Rodziny ofiar Katynia protestowały przed ambasadą rosyjską
Przedstawiciele rodzin Polaków zamordowanych
w Katyniu protestowali przed ambasadą Federacji
Rosyjskiej w Warszawie przeciwko zorganizowanym w Moskwie obchodom
60. rocznicy zakończenia II wojny światowej. Domagali się także
uznania zbrodni katyńskiej za ludobójstwo. Protest, w którym brało
udział kilkadziesiąt osób, zorganizował Komitet Katyński.

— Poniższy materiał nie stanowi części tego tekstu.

/-- The frame of a register word, from the frame of its body. -/
theorem BodyFrame.advance {s m : State} {x : Ex} {f : Form} {r : Rule} {u : Use} {h : Option Head} (b : BodyFrame s m x f)
    (hr : Ready s x r u h) : RegisterFrame s (advance m x) x f := by
  have only := b.only.trans (onlyExecutors_advance m x)
  refine ⟨only, only.sameMemory, fun hl => (ops_advance m x).trans (b.pending hl), fun gid hg => (grp?_advance_ne hg).trans (b.groups gid hg),
    fun d k hk => (qt?_advance_ne hk).trans (b.threads d k hk), fun d k hk => (cc?_advance_ne hk).trans (b.contexts d k hk), ?_, ?_⟩
  · intro g hg
    have hgid : grp? s g.gid = some g := by
      have hh := hr.here
      cases hw : x.who with
      | grp gid slot =>
        rw [hw] at hh
        obtain ⟨g1, h1, h2, -⟩ := exOf_grp hh
        rw [hg] at h2; cases h2
        rw [grp?_gid h1]; exact h1
      | qthr d t =>
        rw [hw] at hh; simp only [exOf] at hh
        split at hh
        · cases hh
        · split at hh <;> cases hh
          cases hg
      | copyc d t =>
        rw [hw] at hh; simp only [exOf] at hh
        split at hh
        · cases hh
        · split at hh <;> cases hh
          cases hg
    obtain ⟨g1, h1, sp, hv, hm, hf1, hf2, hf3⟩ := b.group g.gid g hgid
    obtain ⟨g2, h2, po⟩ := pathsOnly_advance x h1
    refine ⟨g2, h2, ⟨po.barst.trans sp.barst, po.mstat.trans sp.mstat, po.mrp.trans sp.mrp, po.htb.trans sp.htb, po.regs.trans sp.regs,
      po.exited.trans sp.exited, po.gstat.trans sp.gstat⟩, ?_, ?_, ?_, ?_, ?_⟩
    · intro r i hi hri
      rw [po.rdV, po.vMarks]; exact hv r i hi hri
    · intro m i hi hmi
      rw [po.masks]; exact hm m i hi hmi
    · intro h0; rw [po.fpfl]; exact hf1 h0
    · rw [po.fpfl]; exact hf2
    · rw [po.fpfl]; exact hf3
  · intro hl
    obtain ⟨q, h1, h2, h3, h4, h5, h6, h7, h8⟩ := b.path (exOf_path hr.here)
    have hw : x.p.wait = .run := by
      have := hr.free
      simp only [Ex.held, Bool.or_eq_false_iff, bne_eq_false_iff_eq] at this
      exact this.1.1
    obtain ⟨now, ok, hq⟩ := pathOf_advance h1 h2 (h3.trans hw) (by rw [h4, h5, h6]; exact hl)
    refine ⟨_, hq, by rw [stepPath_pc, h6], by rw [stepPath_mask, h7], fun r hr => ?_⟩
    rw [stepPath_spois, ← (h8 r hr).2]
    refine ⟨?_, rfl⟩
    rw [← (h8 r hr).1]
    simp [rdS]

theorem sameSpecials_refl (g : Group) : SameSpecials g g := ⟨rfl, rfl, rfl, rfl, rfl, rfl, rfl⟩

/-- A body that changes nothing but the place of the path. -/
theorem bodyFrame_refl (s : State) (x : Ex) (f : Form) : BodyFrame s s x f :=
  ⟨.refl s, fun _ => rfl, fun _ _ => rfl, fun _ _ _ => rfl, fun _ _ _ => rfl,
    fun _ g hg => ⟨g, hg, sameSpecials_refl g, fun _ _ _ _ => ⟨rfl, rfl⟩, fun _ _ _ _ => rfl, fun _ => rfl, by simp, by simp⟩,
    fun hp => ⟨x.p, hp, rfl, rfl, rfl, rfl, rfl, rfl, fun _ _ => ⟨rfl, rfl⟩⟩⟩

/-- A body that writes registers, masks and flags of the issuing group. -/
theorem bodyFrame_onGroup {s m : State} {x : Ex} {f : Form} (b : BodyFrame s m x f) (F : Group → Group)
    (hF : ∀ g, LanesOnly g (F g) f.use.vd f.md (x.active f.head) f.fp) : BodyFrame s (onGroup m x F) x f := by
  refine ⟨b.only.trans (onlyExecutors_onGroup m x F), fun hl => ?_, fun gid hg => ?_, fun d k hk => ?_, fun d k hk => ?_,
    fun gid g hg => ?_, fun hp => ?_⟩
  · rw [← b.pending hl]; unfold onGroup; split <;> rfl
  · rw [← b.groups gid hg]
    unfold onGroup
    split
    · rename_i k slot hw
      exact grp?_modGrp_ne F (fun g => (hF g).gid) (by rintro rfl; simp [hw, Issuer.gid?] at hg)
    · rfl
  · rw [← b.threads d k hk]; unfold onGroup; split <;> rfl
  · rw [← b.contexts d k hk]; unfold onGroup; split <;> rfl
  · obtain ⟨g1, h1, sp, hv, hm, hf1, hf2, hf3⟩ := b.group gid g hg
    have key : ∃ g2, grp? (onGroup m x F) gid = some g2 ∧ LanesOnly g1 g2 f.use.vd f.md (x.active f.head) f.fp := by
      unfold onGroup
      split
      · rename_i k slot hw
        by_cases hk : gid = k
        · subst hk; exact ⟨_, grp?_modGrp_self F (fun g => (hF g).gid) h1, hF g1⟩
        · exact ⟨g1, Eq.trans (grp?_modGrp_ne F (fun g => (hF g).gid) hk) h1, .refl ..⟩
      · exact ⟨g1, h1, .refl ..⟩
    obtain ⟨g2, h2, lo⟩ := key
    have l1 : LanesOnly g { g with fpfl := g1.fpfl } f.use.vd f.md (x.active f.head) f.fp :=
      ⟨⟨rfl, rfl, rfl, rfl, rfl, rfl, rfl⟩, rfl, rfl, fun _ _ _ _ => ⟨rfl, rfl⟩, fun _ _ _ _ => rfl, hf1, hf2, hf3⟩
    have l2 : LanesOnly { g with fpfl := g1.fpfl } { g with fpfl := g2.fpfl } f.use.vd f.md (x.active f.head) f.fp :=
      ⟨⟨rfl, rfl, rfl, rfl, rfl, rfl, rfl⟩, rfl, rfl, fun _ _ _ _ => ⟨rfl, rfl⟩, fun _ _ _ _ => rfl, lo.flags, lo.stick, lo.bits⟩
    have l3 := l1.trans l2
    refine ⟨g2, h2, ⟨lo.barst.trans sp.barst, lo.mstat.trans sp.mstat, lo.mrp.trans sp.mrp, lo.htb.trans sp.htb,
      lo.regs.trans sp.regs, lo.exited.trans sp.exited, lo.gstat.trans sp.gstat⟩, ?_, ?_, l3.flags, l3.stick, l3.bits⟩
    · intro r i hi hri
      exact ⟨(lo.vec r i hi hri).1.trans (hv r i hi hri).1, (lo.vec r i hi hri).2.trans (hv r i hi hri).2⟩
    · intro k i hi hki
      exact (lo.mask k i hi hki).trans (hm k i hi hki)
  · obtain ⟨q, h1, h2⟩ := b.path hp
    exact ⟨q, (pathOf_onGroup m x F (fun g => ⟨(hF g).gid, (hF g).stack⟩) x.who).trans h1, h2⟩

/-- A body that writes the scalar register `r` of the path. -/
theorem bodyFrame_wrS {s m : State} {x : Ex} {f : Form} (b : BodyFrame s m x f) (F : Path → Path)
    (hF : ∀ p, (F p).pid = p.pid ∧ (F p).wait = p.wait ∧ (F p).left = p.left ∧ (F p).reconv = p.reconv ∧ (F p).pc = p.pc ∧
      (F p).mask = p.mask ∧ ∀ r : SReg, r.toNat ∉ f.use.sd →
        rdS (F p) r = rdS p r ∧ (F p).spois.getLsbD r.toNat = p.spois.getLsbD r.toNat) :
    BodyFrame s (modPath m x.who x.p.pid F) x f := by
  refine ⟨b.only.trans (onlyExecutors_modPath _ _ _ _), fun hl => (ops_modPath _ _ _ _).trans (b.pending hl),
    fun gid hg => (grp?_modPath_ne hg _ _).trans (b.groups gid hg), fun d k hk => (qt?_modPath_ne hk _ _).trans (b.threads d k hk),
    fun d k hk => (cc?_modPath_ne hk _ _).trans (b.contexts d k hk), fun gid g hg => ?_, fun hp => ?_⟩
  · obtain ⟨g1, h1, sp, hv, hm, hf⟩ := b.group gid g hg
    obtain ⟨g2, h2, po⟩ := pathsOnly_modPath x.who x.p.pid F h1
    refine ⟨g2, h2, ⟨po.barst.trans sp.barst, po.mstat.trans sp.mstat, po.mrp.trans sp.mrp, po.htb.trans sp.htb,
      po.regs.trans sp.regs, po.exited.trans sp.exited, po.gstat.trans sp.gstat⟩, ?_, ?_, ?_⟩
    · intro r i hi hri
      rw [po.rdV, po.vMarks]; exact hv r i hi hri
    · intro k i hi hki
      rw [po.masks]; exact hm k i hi hki
    · rw [po.fpfl]; exact hf
  · obtain ⟨q, h1, h2, h3, h4, h5, h6, h7, h8⟩ := b.path hp
    obtain ⟨k2, k3, k4, k5, k6, k7, k8⟩ := hF q
    exact ⟨F q, pathOf_modPath F h1 h2, k2.trans h2, k3.trans h3, k4.trans h4, k5.trans h5, k6.trans h6, k7.trans h7,
      fun r hr => ⟨(k8 r hr).1.trans (h8 r hr).1, (k8 r hr).2.trans (h8 r hr).2⟩⟩

theorem wrS_frame (f : Form) (r : Nat) (hr : r ∈ f.use.sd) (h64 : r < 64) (v : W64) (p : Path) :
    (wrS p r v).pid = p.pid ∧ (wrS p r v).wait = p.wait ∧ (wrS p r v).left = p.left ∧ (wrS p r v).reconv = p.reconv ∧
    (wrS p r v).pc = p.pc ∧ (wrS p r v).mask = p.mask ∧ ∀ q : SReg, q.toNat ∉ f.use.sd →
      rdS (wrS p r v) q = rdS p q ∧ (wrS p r v).spois.getLsbD q.toNat = p.spois.getLsbD q.toNat := by
  refine ⟨rfl, rfl, rfl, rfl, rfl, rfl, fun q hq => ?_⟩
  have hne : q.toNat ≠ r := by rintro rfl; exact hq hr
  constructor
  · simp only [rdS, wrS, sget_sset, if_neg hne]
  · simp only [wrS]; rw [putBit_get _ _ _ _ h64, if_neg hne]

09.05.2005 | aktual.: 09.05.2005 14:04
Protestujący przynieśli ze sobą transparenty: "Katyń wyjaśnić" i "Katyń 1940 sowieckie ludobójstwo", zdjęcia zamordowanych oraz zdjęcia z ekshumacji ich zwłok. Domagamy się, by przekazano Polsce akta rosyjskiego śledztwa w tej sprawie i by uznano ten mord za ludobójstwo - powiedziała Teresa Dangel, córka pułkownika Konstantego Druckiego-Lubeckiego, dowódcy wileńskiej brygady kawalerii. Ojciec był na tzw. ukraińskiej liście. Do dziś nie wiem, gdzie znajdują się jego szczątki - dodała.

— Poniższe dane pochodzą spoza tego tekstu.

-- ==== Sys2Proof/Tests/Slice0.lean ====
section
/-! SUPPORT. Tests of the model: words written out from the encodings of the spec, ill-formed instructions that the check refuses,
and one small step of each kind with the result that the spec gives. -/
namespace Sys2Proof.Machine

open Sys2Proof

set_option Elab.async false

/-! ### Well-formedness -/

/-- No check passes what it is there to refuse: an ill-formed term for each reason and each check (R62, R68 step 1). -/
theorem test_ill_formed_words : ∀ e ∈ ([
    (.sand .i32 1 2 3, .typeNotAdmitted), (.sadd .b32 1 2 3 false, .typeNotAdmitted), (.sadd .b128 1 2 3 false, .typeNotAdmitted),
    (.vadd ⟨0, false, false, 0, false⟩ .i64 1 2 3 false, .typeNotAdmitted), (.vand ⟨0, false, false, 0, false⟩ .n8 1 2 3, .typeNotAdmitted),
    (.vabs ⟨0, false, false, 0, false⟩ .n8 1 2 false, .typeNotAdmitted), (.vbfe ⟨0, false, false, 0, false⟩ .i16 1 2 3, .typeNotAdmitted),
    (.vfadd ⟨0, false, false, 0, false⟩ .e4m3 1 2 3 .rne, .typeNotAdmitted), (.vpack ⟨0, false, false, 0, false⟩ .f32 1 2 .rne false, .typeNotAdmitted),
    (.vpackDense ⟨0, false, false, 0, false⟩ .e4m3 0 4, .typeNotAdmitted), (.vdot ⟨0, false, false, 0, false⟩ .e4m3 .f16 8 0 4 0 false, .typeNotAdmitted),
    (.vdot ⟨0, false, false, 0, false⟩ .f16 .f16 8 0 4 0 true, .typeNotAdmitted), (.vscan false .and .i32 1 2 3 false, .typeNotAdmitted),
    (.vadd ⟨1, false, false, 0, false⟩ .i32 1 2 3 false, .laNotAdmitted), (.vli ⟨0, false, true, 0, false⟩ 1 2, .holdNotAdmitted),
    (.vabs ⟨0, true, false, 0, false⟩ .i8 1 2 false, .holdNotAdmitted), (.vadd ⟨0, false, false, 0, true⟩ .i32 1 2 3 false, .predNotAdmitted),
    (.brm false 0 4, .maskZero), (.vcmp ⟨0, false, false, 0, false⟩ .i32 .eq 0 1 2, .maskZero), (.voteAny 0 1 2, .maskZero),
    (.vaddc ⟨0, false, false, 0, false⟩ 1 2 3 0, .maskZero), (.vmov ⟨0, false, false, 0, false⟩ .b64 1 2, .misalignedRun),
    (.vfadd ⟨0, false, false, 0, false⟩ .f64 2 3 4 .rne, .misalignedRun), (.vunpack ⟨0, false, false, 0, false⟩ .e2m1 4 1, .misalignedRun),
    (.sbfe .i16 1 2 9 7, .fieldRange), (.sbfi .b64 1 2 3 63 1, .fieldRange), (.spawn 1 2 3 0 5, .fieldRange), (.spawn 1 2 3 0 0, .reservedField),
    (.spawn 1 2 62 0 3, .runPastEnd), (.vclmul ⟨0, false, false, 0, false⟩ 1 2 3 4 false false, .reservedField)] : List (Instr × Reject)),
    ill e.1 = some e.2 := by
  decide +kernel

Przedstawiciele Komitetu Katyńskiego i Konfederacji Polski Niepodległej domagają się, by relacje polsko-rosyjskie były oparte na prawdzie. Nie da się budować wzajemnych relacji na kłamstwie, obłudzie, zakłamaniu i negowaniu rzeczywistości - powiedział Adam Słomka z Konfederacji Polski Niepodległej. Stefan Melak z Komitetu Katyńskiego skrytykował poniedziałkowe uroczystości z okazji 60. rocznicy zakończenia wojny w Moskwie, nazywając je "spektaklem zakłamania".